El otro Kurosawa y Québec 1970

El otro Kurosawa y Québec 1970
Begoña del Teso
BEGOÑA DEL TESO

Se le acaba el tiempo a esta Berlinale 2018 donde ya se han repartido los premios menores a la espera de que, por hacer una simple apuesta, Joaquin Phoenix sea coronado príncipe de la ciudad destruida en el 45, amurallada en los 60, vitalísima en los 70, resucitada en 1989 y aun en fase de reconstrucción siempre bajo los tilos, cerca de la Isla de los Museos, la Ópera y la inmortal plaza Alexander desde donde los ángeles de Wenders veían pasar un mundo, el nuestro, los humanos. Coronar a Joaquin, hermano de River, príncipe de esta ciudad que se pelea por contener el tráfico y trasiego de motores diesel por sus carreteras y calles.

Príncipe por su trabajo en un título poderoso, muy ácido, con mucho juego fílmico en su interior, ese 'Don´t Worry, He Won´t Run Too Far' de un director siempre en forma y transformación, Gus Van Sant. Algunos cruzamos los dedos e invocamos a los dioses germánicos para que triunfe otro gran osado, Wes Anderson pero mientras transcurren las horas para que eso suceda (o no) pasamos los minutos charlando en el bar de uno de los complejos cinematográficos de la Berlinale, los CinemaXxx, con un director nuevo que es al mismo tiempo actor con muchos galones. El quebequés Luc Picard ha presentado en Generation, el tremendo festival juvenil contenido en la Berlinale, un título que ha sido descrito por la revista The Hollywood Reporter cómo una de las joyas escondidas (y encontradas por unos cuantos)de esta edición 68. Se trata de 'Cross My Heart/Les Trois Rois Mongols' y nos retrotrae a una época convulsa del Canadá bilingüe, los años 70 cuando por haber había hasta un Front de Libération Quebécois que secuestraba gente y ponía artefactos explosivos.
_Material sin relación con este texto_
-- ==== Sys2Proof/Decode.lean ====
section
/-! DEFINITION. Decoding of command words, total on every list of words (30_encoding.md R70 to R85), and after it
the encoder, written from the same formats. Every bit position here is rule R71 to R78 of that file. -/

namespace Sys2Proof

/-- The assigned opcodes (R81), one for each constructor of `Instr`. -/
inductive Opcode where
  | nop
  | init
  | clear
  | rdstat
  | clrerr
  | wrs
  | rds
  | wrctr
  | rdctr
  | ldw
  | wrw
  | rdw
  | qr
  | colr
  | diagr
  | perm
  | ff
  | ser
  | adv
  | gen
  | flush
  | produce
deriving DecidableEq, Repr

/-- The header formats (R74 to R78). -/
inductive Format where
  | f0
  | fi
  | fq
  | fc
  | fm
deriving DecidableEq, Repr

/-- The opcodes in the order of the opcode map (R81). -/
def Opcode.all : List Opcode :=
  [.nop, .init, .clear, .rdstat, .clrerr, .wrs, .rds, .wrctr, .rdctr, .ldw, .wrw,
   .rdw, .qr, .colr, .diagr, .perm, .ff, .ser, .adv, .gen, .flush, .produce]

/-- Column OP of the opcode map (R81). -/
def Opcode.number : Opcode → BitVec 8
  | .nop => 0x00
  | .init => 0x01
  | .clear => 0x02
  | .rdstat => 0x03
  | .clrerr => 0x04
  | .wrs => 0x08
  | .rds => 0x09
  | .wrctr => 0x0a
  | .rdctr => 0x0b
  | .ldw => 0x10
  | .wrw => 0x11
  | .rdw => 0x12
  | .qr => 0x13
  | .colr => 0x14
  | .diagr => 0x15
  | .perm => 0x16
  | .ff => 0x17
  | .ser => 0x20
  | .adv => 0x21
  | .gen => 0x22
  | .flush => 0x23
  | .produce => 0x24

/-- Column "format" of the opcode map (R81). -/
def Opcode.format : Opcode → Format
  | .nop => .f0
  | .init => .fc
  | .clear => .f0
  | .rdstat => .f0
  | .clrerr => .f0
  | .wrs => .fi
  | .rds => .fi
  | .wrctr => .f0
  | .rdctr => .f0
  | .ldw => .f0
  | .wrw => .fi
  | .rdw => .fi
  | .qr => .fq
  | .colr => .f0
  | .diagr => .f0
  | .perm => .f0
  | .ff => .f0
  | .ser => .f0
  | .adv => .f0
  | .gen => .f0
  | .flush => .f0
  | .produce => .fm

/-- The number of operand words, a function of the opcode alone (R73). -/
def Opcode.operandCount : Opcode → Nat
  | .nop => 0
  | .init => 0
  | .clear => 0
  | .rdstat => 0
  | .clrerr => 0
  | .wrs => 1
  | .rds => 0
  | .wrctr => 2
  | .rdctr => 0
  | .ldw => 0
  | .wrw => 1
  | .rdw => 0
  | .qr => 0
  | .colr => 0
  | .diagr => 0
  | .perm => 0
  | .ff => 0
  | .ser => 0
  | .adv => 0
  | .gen => 0
  | .flush => 0
  | .produce => 2

/-- The bits of ARGS that must be 0 in each format (R74 to R78; the masks of R85). -/
def Format.reservedMask : Format → BitVec 24
  | .f0 => 0xFFFFFF
  | .fi => 0xFFFFF0
  | .fq => 0xFF0000
  | .fc => 0xFFFE00
  | .fm => 0xFFFFFE

/-- Field OP of a header word, bits [31:24] (R71). -/
def opField (h : Word) : BitVec 8 :=
  h.extractLsb' 24 8

/-- Field ARGS of a header word, bits [23:0] (R71). -/
def argsField (h : Word) : BitVec 24 :=
  h.extractLsb' 0 24

/-- The assigned opcode of a number, none for the illegal numbers of R82. -/
def Opcode.ofNumber (n : BitVec 8) : Option Opcode :=
  Opcode.all.find? fun op => op.number == n

/-- How many operand words follow a header: the opcode's count, 0 for an unassigned opcode (R73). -/
def operandCountOf (h : Word) : Nat :=
  match Opcode.ofNumber (opField h) with
  | some op => op.operandCount
  | none => 0

/-- The 4-bit index field of ARGS whose lowest bit is `lo` (R75, R76, R79). -/
def indexField (args : BitVec 24) (lo : Nat) : Index :=
  (args.extractLsb' lo 4).toFin

/-- Field `L`, ARGS[8] (R77). -/
def layoutField (args : BitVec 24) : Layout :=
  if args.getLsbD 8 then .ietf else .djb

/-- Field `R`, ARGS[7:0] (R77). -/
def roundsField (args : BitVec 24) : BitVec 8 :=
  args.extractLsb' 0 8

/-- Field `M`, ARGS[0] (R78). -/
def modeField (args : BitVec 24) : Mode :=
  if args.getLsbD 0 then .copy else .xor

/-- `Operand(k)`, the k-th operand word after the header (R14, R72). The decoder asks only for operands the
opcode has, so the default of a missing word is never used. -/
def operand (ops : List Word) (k : Nat) : Word :=
  ops.getD k 0

/-- `fields(op, args)` of R85: the command of an opcode, its ARGS and its operand words. -/
def Opcode.command (op : Opcode) (args : BitVec 24) (ops : List Word) : Instr :=
  match op with
  | .nop => .nop
  | .init => .init (layoutField args) (roundsField args)
  | .clear => .clear
  | .rdstat => .rdstat
  | .clrerr => .clrerr
  | .wrs => .wrs (indexField args 0) (operand ops 0)
  | .rds => .rds (indexField args 0)
  | .wrctr => .wrctr (operand ops 0) (operand ops 1)
  | .rdctr => .rdctr
  | .ldw => .ldw
  | .wrw => .wrw (indexField args 0) (operand ops 0)
  | .rdw => .rdw (indexField args 0)
  | .qr => .qr (indexField args 12) (indexField args 8) (indexField args 4) (indexField args 0)
  | .colr => .colr
  | .diagr => .diagr
  | .perm => .perm
  | .ff => .ff
  | .ser => .ser
  | .adv => .adv
  | .gen => .gen
  | .flush => .flush
  | .produce => .produce (modeField args) (operand ops 0) (operand ops 1)

/-- What the decoder reads from a list of words: a command and the words after it, a rejection by its
code and the words after it, or a command some of whose words are still missing (R85, R219). -/
inductive Decoded where
  | command (i : Instr) (rest : List Word)
  | rejected (c : RejectCode) (rest : List Word)
  | incomplete
deriving DecidableEq, Repr

/-- A header with all its operand words, by R85: illegal opcode first, then reserved bits, then the command
(the order of R215). -/
def decodeWhole (h : Word) (ops rest : List Word) : Decoded :=
  match Opcode.ofNumber (opField h) with
  | none => .rejected .illegalOp rest
  | some op =>
    if argsField h &&& op.format.reservedMask = 0 then .command (op.command (argsField h) ops) rest
    else .rejected .reserved rest

/-- Decoding at a header boundary (R73, R85), total on every list of words. -/
def decode : List Word → Decoded
  | [] => .incomplete
  | h :: ws =>
    if ws.length < operandCountOf h then .incomplete
    else decodeWhole h (ws.take (operandCountOf h)) (ws.drop (operandCountOf h))

/-- The words of an instruction whose bits are numbered as spec/opcode_table.json numbers them: bit 0 is the least
significant bit of the header, the first operand's bits count on from bit 32; the header is followed by
exactly the operand words its opcode takes, and every bit from `nbits` on is 0. -/
def tableWords (nbits w : Nat) : List Word :=
  let v := w % 2 ^ nbits
  let h := BitVec.ofNat 32 v
  h :: [BitVec.ofNat 32 (v >>> 32), BitVec.ofNat 32 (v >>> 64)].take (operandCountOf h)

/-- The instruction the decoder reads from a word of the opcode table, none where it rejects. -/
def decodeTableWord (nbits w : Nat) : Option Instr :=
  match decode (tableWords nbits w) with
  | .command i _ => some i
  | .rejected _ _ => none
  | .incomplete => none

/-! ### The encoder -/

/-- The opcode of a command. -/
def Instr.opcode : Instr → Opcode
  | .nop => .nop
  | .init _ _ => .init
  | .clear => .clear
  | .rdstat => .rdstat
  | .clrerr => .clrerr
  | .wrs _ _ => .wrs
  | .rds _ => .rds
  | .wrctr _ _ => .wrctr
  | .rdctr => .rdctr
  | .ldw => .ldw
  | .wrw _ _ => .wrw
  | .rdw _ => .rdw
  | .qr _ _ _ _ => .qr
  | .colr => .colr
  | .diagr => .diagr
  | .perm => .perm
  | .ff => .ff
  | .ser => .ser
  | .adv => .adv
  | .gen => .gen
  | .flush => .flush
  | .produce _ _ _ => .produce

/-- Field `L` as a bit (R77). -/
def Layout.bit : Layout → BitVec 1
  | .djb => 0
  | .ietf => 1

/-- Field `M` as a bit (R78). -/
def Mode.bit : Mode → BitVec 1
  | .xor => 0
  | .copy => 1

/-- ARGS of format FI (R75). -/
def argsFI (i : Index) : BitVec 24 :=
  0#20 ++ (BitVec.ofFin i : BitVec 4)

/-- ARGS of format FQ (R76). -/
def argsFQ (a b c d : Index) : BitVec 24 :=
  0#8 ++ ((BitVec.ofFin a : BitVec 4) ++ (BitVec.ofFin b : BitVec 4) ++ (BitVec.ofFin c : BitVec 4)
    ++ (BitVec.ofFin d : BitVec 4))

/-- ARGS of format FC (R77). -/
def argsFC (l : Layout) (r : BitVec 8) : BitVec 24 :=
  0#15 ++ (l.bit ++ r)

/-- ARGS of format FM (R78). -/
def argsFM (m : Mode) : BitVec 24 :=
  0#23 ++ m.bit

/-- Field ARGS of a command's header, every reserved bit 0. -/
def encodeArgs : Instr → BitVec 24
  | .nop => 0
  | .init layout rounds => argsFC layout rounds
  | .clear => 0
  | .rdstat => 0
  | .clrerr => 0
  | .wrs i _ => argsFI i
  | .rds i => argsFI i
  | .wrctr _ _ => 0
  | .rdctr => 0
  | .ldw => 0
  | .wrw i _ => argsFI i
  | .rdw i => argsFI i
  | .qr a b c d => argsFQ a b c d
  | .colr => 0
  | .diagr => 0
  | .perm => 0
  | .ff => 0
  | .ser => 0
  | .adv => 0
  | .gen => 0
  | .flush => 0
  | .produce mode _ _ => argsFM mode

/-- The operand words of a command, in the order of its rule (R72). -/
def encodeOperands : Instr → List Word
  | .nop => []
  | .init _ _ => []
  | .clear => []
  | .rdstat => []
  | .clrerr => []
  | .wrs _ value => [value]
  | .rds _ => []
  | .wrctr lo hi => [lo, hi]
  | .rdctr => []
  | .ldw => []
  | .wrw _ value => [value]
  | .rdw _ => []
  | .qr _ _ _ _ => []
  | .colr => []
  | .diagr => []
  | .perm => []
  | .ff => []
  | .ser => []
  | .adv => []
  | .gen => []
  | .flush => []
  | .produce _ addr len => [addr, len]

/-- The header word of a command (R71). -/
def encodeHeader (i : Instr) : Word :=
  i.opcode.number ++ encodeArgs i

/-- The words of a command: its header, then its operand words (R70). -/
def encode (i : Instr) : List Word :=
  encodeHeader i :: encodeOperands i

end Sys2Proof
end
Pero ese Québec, ese Montreal donde francófonos y angloparlantes vivían cada uno en su mundo y en muchas ocasiones sin entender la lengua del otro es simplemente el entorno (potente), el contexto (preciso y puntiagudo) y el caldo de cultivo (bien sazonado) para una historia de lealtad infantil y juvenil. Para sus sueños y su despertar a la realidad que confirma que a veces no se cumplen. Con Luc comentamos cómo a poco de que raspes un poco cualquier conflicto lingüístico o religioso de este mundo y de otros acabas encontrándote con la Economía como detonante primero. En otro momento de la charla llegamos a la conclusión de que 40 años son muchos y mucho ha cambiado Canadá en cuatro décadas. Cinematográficamente. Lingüísticamente. También pensamos juntos ante un café que aquel tiempo y aquel Québec fueron para muchos bilingües o aprendices de, la proyección (algo fantasiosa) de nuestro sueño de dos idiomas igualados por la ley y la sociedad

Y del CineMaXxx al Cubix, cerca del Museo de la (no del todo) extinta DRD, la República Oriental. Allá un viejo conocido de la Semana de Cine Fantástico y de Terror, el otro Kurosawa, Kiyoshi que no Akira, presentó el soberano 'spin of' de su 'Before We Vanish' que fue celebrada en Cannes y en la pasada Horrorosa de noviembre y que tiene su origen en un proyecto multidisciplinar que comienza en una obra de teatro y continúa por una serie de TV. Sin olvidar que el guión de este 'Yocho (Foreboding) 'está escrito por Takahshi Hirosi, autor igualmente del de la increíble y ya memorabilísima 'The Ring'.

Alienígenas que se van volviendo más y más mortal y defectuosamente humanos, ningún efecto especial a la vista, dos horas quince minutos de proyección y un coloquio donde el otro Kurosawa reconoció haber elegido a una mujer para salvar (es un decir) al mundo porque las cosas son como son y en Japón si sucediera una invasión patógena, las mujeres serían más fuertes que los hombres. Así de sencillo.

Reflexiones y reflejos horas antes de que la Berlinale de este 18 acabe.